- [WHAT NEEDS TO BE DONE]:
The output should consist solely of the line containing "(finish s).bucketStart = s.bucketStart := rfl" and all lines after it through the final line of the entries below, reproduced exactly.

─── AVAILABLE DATA

section
variable (c : Cause) (s : State)
@[simp] theorem fail_cfg : (fail c s).cfg = s.cfg := rfl
@[simp] theorem fail_irqEn : (fail c s).irqEn = s.irqEn := rfl
@[simp] theorem fail_busy : (fail c s).busy = false := rfl
@[simp] theorem fail_done : (fail c s).done = true := rfl
@[simp] theorem fail_err : (fail c s).err = true := rfl
@[simp] theorem fail_errKind : (fail c s).errKind = kindCode (causeKind c) := rfl
@[simp] theorem fail_errCause : (fail c s).errCause = causeCode c := rfl
@[simp] theorem fail_inLen : (fail c s).inLen = s.inLen := rfl
@[simp] theorem fail_outCap : (fail c s).outCap = s.outCap := rfl
@[simp] theorem fail_outLen : (fail c s).outLen = s.outLen := rfl
@[simp] theorem fail_streamCrc : (fail c s).streamCrc = s.streamCrc := rfl
@[simp] theorem fail_errBitpos : (fail c s).errBitpos = failPosition c s := rfl
@[simp] theorem fail_blockCount : (fail c s).blockCount = s.blockCount := rfl
@[simp] theorem fail_blockCrcCalc : (fail c s).blockCrcCalc = s.blockCrcCalc := rfl
@[simp] theorem fail_blockCrcStored : (fail c s).blockCrcStored = s.blockCrcStored := rfl
@[simp] theorem fail_blockMax : (fail c s).blockMax = s.blockMax := rfl
@[simp] theorem fail_phase : (fail c s).phase = .idle := rfl
@[simp] theorem fail_pos : (fail c s).pos = s.pos := rfl
@[simp] theorem fail_blkMax : (fail c s).blkMax = s.blkMax := rfl
@[simp] theorem fail_storedCrc : (fail c s).storedCrc = s.storedCrc := rfl
@[simp] theorem fail_origPtr : (fail c s).origPtr = s.origPtr := rfl
@[simp] theorem fail_map1 : (fail c s).map1 = s.map1 := rfl
@[simp] theorem fail_mapI : (fail c s).mapI = s.mapI := rfl
@[simp] theorem fail_seq : (fail c s).seq = s.seq := rfl
@[simp] theorem fail_nInUse : (fail c s).nInUse = s.nInUse := rfl
@[simp] theorem fail_alpha : (fail c s).alpha = s.alpha := rfl
@[simp] theorem fail_nGroups : (fail c s).nGroups = s.nGroups := rfl
@[simp] theorem fail_nSel : (fail c s).nSel = s.nSel := rfl
@[simp] theorem fail_selI : (fail c s).selI = s.selI := rfl
@[simp] theorem fail_selMtf : (fail c s).selMtf = s.selMtf := rfl
@[simp] theorem fail_lenG : (fail c s).lenG = s.lenG := rfl
@[simp] theorem fail_lenS : (fail c s).lenS = s.lenS := rfl
@[simp] theorem fail_curLen : (fail c s).curLen = s.curLen := rfl
@[simp] theorem fail_gpos : (fail c s).gpos = s.gpos := rfl
@[simp] theorem fail_gno : (fail c s).gno = s.gno := rfl
@[simp] theorem fail_active : (fail c s).active = s.active := rfl
@[simp] theorem fail_rep : (fail c s).rep = s.rep := rfl
@[simp] theorem fail_reppow : (fail c s).reppow = s.reppow := rfl
@[simp] theorem fail_mtf : (fail c s).mtf = s.mtf := rfl
@[simp] theorem fail_size : (fail c s).size = s.size := rfl
@[simp] theorem fail_bcrc : (fail c s).bcrc = s.bcrc := rfl
@[simp] theorem fail_finLen : (fail c s).finLen = s.finLen := rfl
@[simp] theorem fail_selector : (fail c s).selector = s.selector := rfl
@[simp] theorem fail_lens : (fail c s).lens = s.lens := rfl
@[simp] theorem fail_tbl : (fail c s).tbl = s.tbl := rfl
@[simp] theorem fail_tt : (fail c s).tt = s.tt := rfl
@[simp] theorem fail_bucketCount : (fail c s).bucketCount = s.bucketCount := rfl
@[simp] theorem fail_bucketStart : (fail c s).bucketStart = s.bucketStart := rfl
@[simp] theorem fail_bucketIndex : (fail c s).bucketIndex = s.bucketIndex := rfl
@[simp] theorem fail_dst : (fail c s).dst = s.dst := rfl
@[simp] theorem fail_inMem : (fail c s).inMem = s.inMem := rfl
@[simp] theorem fail_outMem : (fail c s).outMem = s.outMem := rfl
@[simp] theorem fail_outFree : (fail c s).outFree = spanAdd s.outLen.toNat s.outCap.toNat s.runIndex s.outFree := rfl
@[simp] theorem fail_runIndex : (fail c s).runIndex = s.runIndex := rfl
@[simp] theorem fail_schedule : (fail c s).schedule = s.schedule := rfl
@[simp] theorem fail_busData : (fail c s).busData = s.busData := rfl
end

section
variable (s : State)
@[simp] theorem finish_cfg : (finish s).cfg = s.cfg := rfl
@[simp] theorem finish_irqEn : (finish s).irqEn = s.irqEn := rfl
@[simp] theorem finish_busy : (finish s).busy = false := rfl
@[simp] theorem finish_done : (finish s).done = true := rfl
@[simp] theorem finish_err : (finish s).err = false := rfl
@[simp] theorem finish_errKind : (finish s).errKind = 0 := rfl
@[simp] theorem finish_errCause : (finish s).errCause = 0 := rfl
@[simp] theorem finish_inLen : (finish s).inLen = s.inLen := rfl
@[simp] theorem finish_outCap : (finish s).outCap = s.outCap := rfl
@[simp] theorem finish_outLen : (finish s).outLen = s.outLen := rfl
@[simp] theorem finish_streamCrc : (finish s).streamCrc = s.streamCrc := rfl
@[simp] theorem finish_errBitpos : (finish s).errBitpos = s.errBitpos := rfl
@[simp] theorem finish_blockCount : (finish s).blockCount = s.blockCount := rfl
@[simp] theorem finish_blockCrcCalc : (finish s).blockCrcCalc = s.blockCrcCalc := rfl
@[simp] theorem finish_blockCrcStored : (finish s).blockCrcStored = s.blockCrcStored := rfl
@[simp] theorem finish_blockMax : (finish s).blockMax = s.blockMax := rfl
@[simp] theorem finish_phase : (finish s).phase = .idle := rfl
@[simp] theorem finish_pos : (finish s).pos = s.pos := rfl
@[simp] theorem finish_blkMax : (finish s).blkMax = s.blkMax := rfl
@[simp] theorem finish_storedCrc : (finish s).storedCrc = s.storedCrc := rfl
@[simp] theorem finish_origPtr : (finish s).origPtr = s.origPtr := rfl
@[simp] theorem finish_map1 : (finish s).map1 = s.map1 := rfl
@[simp] theorem finish_mapI : (finish s).mapI = s.mapI := rfl
@[simp] theorem finish_seq : (finish s).seq = s.seq := rfl
@[simp] theorem finish_nInUse : (finish s).nInUse = s.nInUse := rfl
@[simp] theorem finish_alpha : (finish s).alpha = s.alpha := rfl
@[simp] theorem finish_nGroups : (finish s).nGroups = s.nGroups := rfl
@[simp] theorem finish_nSel : (finish s).nSel = s.nSel := rfl
@[simp] theorem finish_selI : (finish s).selI = s.selI := rfl
@[simp] theorem finish_selMtf : (finish s).selMtf = s.selMtf := rfl
@[simp] theorem finish_lenG : (finish s).lenG = s.lenG := rfl
@[simp] theorem finish_lenS : (finish s).lenS = s.lenS := rfl
@[simp] theorem finish_curLen : (finish s).curLen = s.curLen := rfl
@[simp] theorem finish_gpos : (finish s).gpos = s.gpos := rfl
@[simp] theorem finish_gno : (finish s).gno = s.gno := rfl
@[simp] theorem finish_active : (finish s).active = s.active := rfl
@[simp] theorem finish_rep : (finish s).rep = s.rep := rfl
@[simp] theorem finish_reppow : (finish s).reppow = s.reppow := rfl
@[simp] theorem finish_mtf : (finish s).mtf = s.mtf := rfl
@[simp] theorem finish_size : (finish s).size = s.size := rfl
@[simp] theorem finish_bcrc : (finish s).bcrc = s.bcrc := rfl
@[simp] theorem finish_finLen : (finish s).finLen = s.finLen := rfl
@[simp] theorem finish_selector : (finish s).selector = s.selector := rfl
@[simp] theorem finish_lens : (finish s).lens = s.lens := rfl
@[simp] theorem finish_tbl : (finish s).tbl = s.tbl := rfl
@[simp] theorem finish_tt : (finish s).tt = s.tt := rfl
@[simp] theorem finish_bucketCount : (finish s).bucketCount = s.bucketCount := rfl
@[simp] theorem finish_bucketStart : (finish s).bucketStart = s.bucketStart := rfl
@[simp] theorem finish_bucketIndex : (finish s).bucketIndex = s.bucketIndex := rfl
@[simp] theorem finish_dst : (finish s).dst = s.dst := rfl
@[simp] theorem finish_inMem : (finish s).inMem = s.inMem := rfl
@[simp] theorem finish_outMem : (finish s).outMem = s.outMem := rfl
@[simp] theorem finish_outFree : (finish s).outFree = s.outFree := rfl
@[simp] theorem finish_runIndex : (finish s).runIndex = s.runIndex := rfl
@[simp] theorem finish_schedule : (finish s).schedule = s.schedule := rfl
@[simp] theorem finish_busData : (finish s).busData = s.busData := rfl
end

──────

- [SOLUTION TO THIS TASK]:
@[simp] theorem finish_bucketStart : (finish s).bucketStart = s.bucketStart := rfl
@[simp] theorem finish_bucketIndex : (finish s).bucketIndex = s.bucketIndex := rfl
@[simp] theorem finish_dst : (finish s).dst = s.dst := rfl
@[simp] theorem finish_inMem : (finish s).inMem = s.inMem := rfl
@[simp] theorem finish_outMem : (finish s).outMem = s.outMem := rfl
@[simp] theorem finish_outFree : (finish s).outFree = s.outFree := rfl
@[simp] theorem finish_runIndex : (finish s).runIndex = s.runIndex := rfl
@[simp] theorem finish_schedule : (finish s).schedule = s.schedule := rfl
@[simp] theorem finish_busData : (finish s).busData = s.busData := rfl
end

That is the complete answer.